▶ **Task brief**:
How do the lines below between the ones holding "else if op ≤ 0x23#8 then .b3_0F3A_23" and "else if op ≤ 0x67#8", inclusive, read? Give them again exactly, with no other lines.

▶ **Exercise inputs**:
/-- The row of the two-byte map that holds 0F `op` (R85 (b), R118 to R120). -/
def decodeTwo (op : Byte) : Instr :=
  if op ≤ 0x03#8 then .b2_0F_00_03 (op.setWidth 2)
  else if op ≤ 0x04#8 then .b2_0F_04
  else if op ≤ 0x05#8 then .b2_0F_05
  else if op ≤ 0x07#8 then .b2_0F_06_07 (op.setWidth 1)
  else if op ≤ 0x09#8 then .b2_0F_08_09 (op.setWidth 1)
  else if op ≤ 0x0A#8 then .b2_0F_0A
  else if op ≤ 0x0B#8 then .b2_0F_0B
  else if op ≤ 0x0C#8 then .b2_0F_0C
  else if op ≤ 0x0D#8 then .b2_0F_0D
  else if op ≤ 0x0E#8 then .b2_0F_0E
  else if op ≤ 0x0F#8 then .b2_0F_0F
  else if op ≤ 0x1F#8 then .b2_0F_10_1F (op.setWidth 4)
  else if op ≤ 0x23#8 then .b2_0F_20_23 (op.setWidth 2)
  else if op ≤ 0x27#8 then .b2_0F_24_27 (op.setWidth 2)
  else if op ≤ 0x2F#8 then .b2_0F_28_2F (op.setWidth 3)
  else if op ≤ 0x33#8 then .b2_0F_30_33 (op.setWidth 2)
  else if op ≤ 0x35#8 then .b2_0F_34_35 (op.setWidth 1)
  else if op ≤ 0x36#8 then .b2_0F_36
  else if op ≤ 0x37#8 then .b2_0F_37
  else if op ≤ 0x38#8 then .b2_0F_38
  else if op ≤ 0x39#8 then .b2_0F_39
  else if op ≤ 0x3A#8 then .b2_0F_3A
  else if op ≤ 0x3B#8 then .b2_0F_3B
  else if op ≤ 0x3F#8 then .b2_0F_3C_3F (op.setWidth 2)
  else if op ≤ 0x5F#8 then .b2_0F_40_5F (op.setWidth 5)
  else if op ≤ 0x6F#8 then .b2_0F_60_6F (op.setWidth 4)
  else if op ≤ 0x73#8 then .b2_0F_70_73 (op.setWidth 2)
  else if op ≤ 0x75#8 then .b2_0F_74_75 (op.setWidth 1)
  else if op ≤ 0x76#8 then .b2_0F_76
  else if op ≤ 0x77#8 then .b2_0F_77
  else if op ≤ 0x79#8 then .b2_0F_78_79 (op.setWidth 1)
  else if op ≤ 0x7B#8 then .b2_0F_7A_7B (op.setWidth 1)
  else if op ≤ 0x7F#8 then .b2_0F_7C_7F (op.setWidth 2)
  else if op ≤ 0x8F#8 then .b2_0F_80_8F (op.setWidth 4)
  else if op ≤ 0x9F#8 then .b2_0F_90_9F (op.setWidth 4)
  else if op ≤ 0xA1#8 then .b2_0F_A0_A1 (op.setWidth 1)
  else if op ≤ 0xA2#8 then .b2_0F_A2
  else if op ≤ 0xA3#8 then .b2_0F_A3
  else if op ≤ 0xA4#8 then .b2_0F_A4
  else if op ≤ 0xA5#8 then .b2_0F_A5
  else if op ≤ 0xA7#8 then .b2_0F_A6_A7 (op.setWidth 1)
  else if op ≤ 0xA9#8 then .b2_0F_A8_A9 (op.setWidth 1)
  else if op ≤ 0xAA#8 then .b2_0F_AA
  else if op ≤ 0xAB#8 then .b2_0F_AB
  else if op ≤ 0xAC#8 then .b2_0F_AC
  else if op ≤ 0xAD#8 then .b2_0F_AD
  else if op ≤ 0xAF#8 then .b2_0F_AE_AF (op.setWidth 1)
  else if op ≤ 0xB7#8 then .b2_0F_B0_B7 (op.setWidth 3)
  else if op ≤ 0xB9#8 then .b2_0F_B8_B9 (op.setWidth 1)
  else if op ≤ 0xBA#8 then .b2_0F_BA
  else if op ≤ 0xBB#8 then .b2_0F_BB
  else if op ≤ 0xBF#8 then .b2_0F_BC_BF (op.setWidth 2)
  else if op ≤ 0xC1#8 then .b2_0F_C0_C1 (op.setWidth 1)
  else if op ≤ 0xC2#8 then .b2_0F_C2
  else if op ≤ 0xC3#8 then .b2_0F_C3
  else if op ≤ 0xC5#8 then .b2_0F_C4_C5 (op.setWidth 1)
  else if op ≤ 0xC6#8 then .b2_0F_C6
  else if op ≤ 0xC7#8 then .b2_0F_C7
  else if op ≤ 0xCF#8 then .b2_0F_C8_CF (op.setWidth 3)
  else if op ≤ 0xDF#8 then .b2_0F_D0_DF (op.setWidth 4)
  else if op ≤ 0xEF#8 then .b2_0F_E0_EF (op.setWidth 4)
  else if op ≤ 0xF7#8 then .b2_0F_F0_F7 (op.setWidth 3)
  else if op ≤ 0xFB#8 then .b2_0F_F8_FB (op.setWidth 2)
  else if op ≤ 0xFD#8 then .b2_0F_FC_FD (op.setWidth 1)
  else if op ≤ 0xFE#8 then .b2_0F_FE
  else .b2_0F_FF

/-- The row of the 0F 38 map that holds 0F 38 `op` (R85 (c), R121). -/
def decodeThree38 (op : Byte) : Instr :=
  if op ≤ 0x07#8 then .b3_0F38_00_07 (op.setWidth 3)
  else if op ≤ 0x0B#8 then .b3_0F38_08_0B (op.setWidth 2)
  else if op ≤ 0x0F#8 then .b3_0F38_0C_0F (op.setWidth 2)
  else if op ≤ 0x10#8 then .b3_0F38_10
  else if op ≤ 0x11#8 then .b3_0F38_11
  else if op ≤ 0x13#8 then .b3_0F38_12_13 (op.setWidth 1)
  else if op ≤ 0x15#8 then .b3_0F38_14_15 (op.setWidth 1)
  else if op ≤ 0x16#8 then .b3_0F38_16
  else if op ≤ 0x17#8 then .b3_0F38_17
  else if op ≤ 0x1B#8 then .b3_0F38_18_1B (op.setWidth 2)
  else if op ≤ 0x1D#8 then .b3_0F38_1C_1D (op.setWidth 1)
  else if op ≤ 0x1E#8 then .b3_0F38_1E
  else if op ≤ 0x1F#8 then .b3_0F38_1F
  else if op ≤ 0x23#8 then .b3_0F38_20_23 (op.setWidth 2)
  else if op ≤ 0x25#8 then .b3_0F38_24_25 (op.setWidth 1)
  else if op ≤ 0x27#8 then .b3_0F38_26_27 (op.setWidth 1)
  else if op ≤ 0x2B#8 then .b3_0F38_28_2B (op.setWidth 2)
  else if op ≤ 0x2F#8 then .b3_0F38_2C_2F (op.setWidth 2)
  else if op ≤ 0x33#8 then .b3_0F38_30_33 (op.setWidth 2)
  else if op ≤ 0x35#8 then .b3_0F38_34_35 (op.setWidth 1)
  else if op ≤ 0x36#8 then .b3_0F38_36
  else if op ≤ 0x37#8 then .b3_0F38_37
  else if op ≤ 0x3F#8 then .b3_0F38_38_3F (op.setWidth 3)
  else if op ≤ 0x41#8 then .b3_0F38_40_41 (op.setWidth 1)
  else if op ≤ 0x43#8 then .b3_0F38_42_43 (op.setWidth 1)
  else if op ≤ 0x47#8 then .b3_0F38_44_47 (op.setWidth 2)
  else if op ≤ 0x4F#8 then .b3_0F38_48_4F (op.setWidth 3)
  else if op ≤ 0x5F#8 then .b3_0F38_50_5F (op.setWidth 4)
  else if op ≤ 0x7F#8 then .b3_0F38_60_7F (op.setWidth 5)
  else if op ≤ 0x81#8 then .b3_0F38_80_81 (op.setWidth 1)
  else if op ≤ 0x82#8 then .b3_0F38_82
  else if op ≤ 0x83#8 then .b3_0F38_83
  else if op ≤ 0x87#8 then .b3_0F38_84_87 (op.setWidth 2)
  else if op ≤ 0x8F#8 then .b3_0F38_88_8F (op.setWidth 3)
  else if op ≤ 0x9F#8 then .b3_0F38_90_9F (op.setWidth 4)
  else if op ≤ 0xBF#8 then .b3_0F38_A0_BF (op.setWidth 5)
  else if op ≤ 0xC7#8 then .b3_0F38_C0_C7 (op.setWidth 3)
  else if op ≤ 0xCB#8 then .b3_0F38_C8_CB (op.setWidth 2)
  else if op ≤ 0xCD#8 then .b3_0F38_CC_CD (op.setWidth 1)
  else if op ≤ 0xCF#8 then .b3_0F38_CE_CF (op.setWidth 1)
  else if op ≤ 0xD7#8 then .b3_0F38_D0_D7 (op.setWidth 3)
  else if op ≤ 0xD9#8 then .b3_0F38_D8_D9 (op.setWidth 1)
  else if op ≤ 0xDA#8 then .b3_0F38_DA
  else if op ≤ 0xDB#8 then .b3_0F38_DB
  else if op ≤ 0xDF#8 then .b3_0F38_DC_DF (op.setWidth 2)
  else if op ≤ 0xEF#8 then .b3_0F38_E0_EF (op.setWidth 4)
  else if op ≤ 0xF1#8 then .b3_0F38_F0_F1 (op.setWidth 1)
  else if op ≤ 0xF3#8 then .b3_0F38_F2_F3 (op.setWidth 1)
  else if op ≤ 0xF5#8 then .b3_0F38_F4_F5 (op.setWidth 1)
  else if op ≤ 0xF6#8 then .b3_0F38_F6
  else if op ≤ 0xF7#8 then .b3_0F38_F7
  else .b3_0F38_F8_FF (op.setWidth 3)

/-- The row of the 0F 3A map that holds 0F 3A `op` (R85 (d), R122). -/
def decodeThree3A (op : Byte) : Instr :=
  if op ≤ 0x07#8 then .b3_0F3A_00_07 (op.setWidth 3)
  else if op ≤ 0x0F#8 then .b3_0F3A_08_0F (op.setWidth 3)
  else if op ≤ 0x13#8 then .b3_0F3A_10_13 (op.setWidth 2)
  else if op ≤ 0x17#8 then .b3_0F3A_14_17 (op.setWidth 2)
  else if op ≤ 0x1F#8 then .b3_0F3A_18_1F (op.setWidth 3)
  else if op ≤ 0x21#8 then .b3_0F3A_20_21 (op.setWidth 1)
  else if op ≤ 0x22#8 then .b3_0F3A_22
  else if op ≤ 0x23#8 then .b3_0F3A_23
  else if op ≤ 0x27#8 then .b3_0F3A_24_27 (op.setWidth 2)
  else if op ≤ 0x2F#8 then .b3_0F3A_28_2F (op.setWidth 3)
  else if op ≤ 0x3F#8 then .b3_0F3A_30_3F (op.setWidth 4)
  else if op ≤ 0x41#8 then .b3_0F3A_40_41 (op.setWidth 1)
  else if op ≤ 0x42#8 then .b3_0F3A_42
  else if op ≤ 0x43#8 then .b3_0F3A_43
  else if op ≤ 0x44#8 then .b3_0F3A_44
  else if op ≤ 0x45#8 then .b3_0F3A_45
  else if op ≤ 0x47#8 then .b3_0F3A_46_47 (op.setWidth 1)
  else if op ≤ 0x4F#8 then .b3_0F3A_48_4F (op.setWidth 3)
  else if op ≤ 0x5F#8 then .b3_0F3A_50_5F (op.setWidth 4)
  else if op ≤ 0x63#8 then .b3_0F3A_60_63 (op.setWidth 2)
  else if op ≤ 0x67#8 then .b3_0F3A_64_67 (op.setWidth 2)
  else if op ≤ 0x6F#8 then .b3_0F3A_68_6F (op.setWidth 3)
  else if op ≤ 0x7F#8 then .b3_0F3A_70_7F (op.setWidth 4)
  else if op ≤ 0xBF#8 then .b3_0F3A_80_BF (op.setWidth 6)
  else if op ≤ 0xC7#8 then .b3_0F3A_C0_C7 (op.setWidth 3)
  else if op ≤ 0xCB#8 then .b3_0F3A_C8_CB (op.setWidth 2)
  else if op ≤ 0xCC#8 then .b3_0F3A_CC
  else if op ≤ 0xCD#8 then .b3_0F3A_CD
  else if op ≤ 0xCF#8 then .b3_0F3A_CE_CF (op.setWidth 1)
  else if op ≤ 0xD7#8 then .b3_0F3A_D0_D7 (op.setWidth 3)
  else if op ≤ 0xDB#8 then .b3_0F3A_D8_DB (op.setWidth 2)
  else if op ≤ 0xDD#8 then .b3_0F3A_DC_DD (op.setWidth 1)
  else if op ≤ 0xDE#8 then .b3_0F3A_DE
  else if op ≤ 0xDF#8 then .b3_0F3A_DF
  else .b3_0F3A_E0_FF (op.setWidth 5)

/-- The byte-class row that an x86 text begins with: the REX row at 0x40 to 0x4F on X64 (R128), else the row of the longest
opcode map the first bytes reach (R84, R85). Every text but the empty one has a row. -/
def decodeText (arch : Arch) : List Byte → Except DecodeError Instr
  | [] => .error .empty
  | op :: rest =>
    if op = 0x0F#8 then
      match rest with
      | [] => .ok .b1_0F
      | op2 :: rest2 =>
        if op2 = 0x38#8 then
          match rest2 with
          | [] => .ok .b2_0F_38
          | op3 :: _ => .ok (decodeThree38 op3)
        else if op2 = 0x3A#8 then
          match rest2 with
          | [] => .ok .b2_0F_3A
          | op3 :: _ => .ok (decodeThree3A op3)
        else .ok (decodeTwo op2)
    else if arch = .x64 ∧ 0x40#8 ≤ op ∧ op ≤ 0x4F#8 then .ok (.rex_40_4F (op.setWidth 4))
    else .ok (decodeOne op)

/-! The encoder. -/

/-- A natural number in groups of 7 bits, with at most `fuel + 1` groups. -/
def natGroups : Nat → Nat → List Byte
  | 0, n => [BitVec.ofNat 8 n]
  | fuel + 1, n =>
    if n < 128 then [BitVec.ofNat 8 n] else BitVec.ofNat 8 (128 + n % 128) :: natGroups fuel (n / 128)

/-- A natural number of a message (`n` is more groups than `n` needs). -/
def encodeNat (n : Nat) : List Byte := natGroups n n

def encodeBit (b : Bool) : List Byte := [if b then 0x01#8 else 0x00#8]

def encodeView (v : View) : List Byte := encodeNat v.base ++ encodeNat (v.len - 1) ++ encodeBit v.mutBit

▶ **Exercise result**:
  else if op ≤ 0x23#8 then .b3_0F3A_23
  else if op ≤ 0x27#8 then .b3_0F3A_24_27 (op.setWidth 2)
  else if op ≤ 0x2F#8 then .b3_0F3A_28_2F (op.setWidth 3)
  else if op ≤ 0x3F#8 then .b3_0F3A_30_3F (op.setWidth 4)
  else if op ≤ 0x41#8 then .b3_0F3A_40_41 (op.setWidth 1)
  else if op ≤ 0x42#8 then .b3_0F3A_42
  else if op ≤ 0x43#8 then .b3_0F3A_43
  else if op ≤ 0x44#8 then .b3_0F3A_44
  else if op ≤ 0x45#8 then .b3_0F3A_45
  else if op ≤ 0x47#8 then .b3_0F3A_46_47 (op.setWidth 1)
  else if op ≤ 0x4F#8 then .b3_0F3A_48_4F (op.setWidth 3)
  else if op ≤ 0x5F#8 then .b3_0F3A_50_5F (op.setWidth 4)
  else if op ≤ 0x63#8 then .b3_0F3A_60_63 (op.setWidth 2)
  else if op ≤ 0x67#8 then .b3_0F3A_64_67 (op.setWidth 2)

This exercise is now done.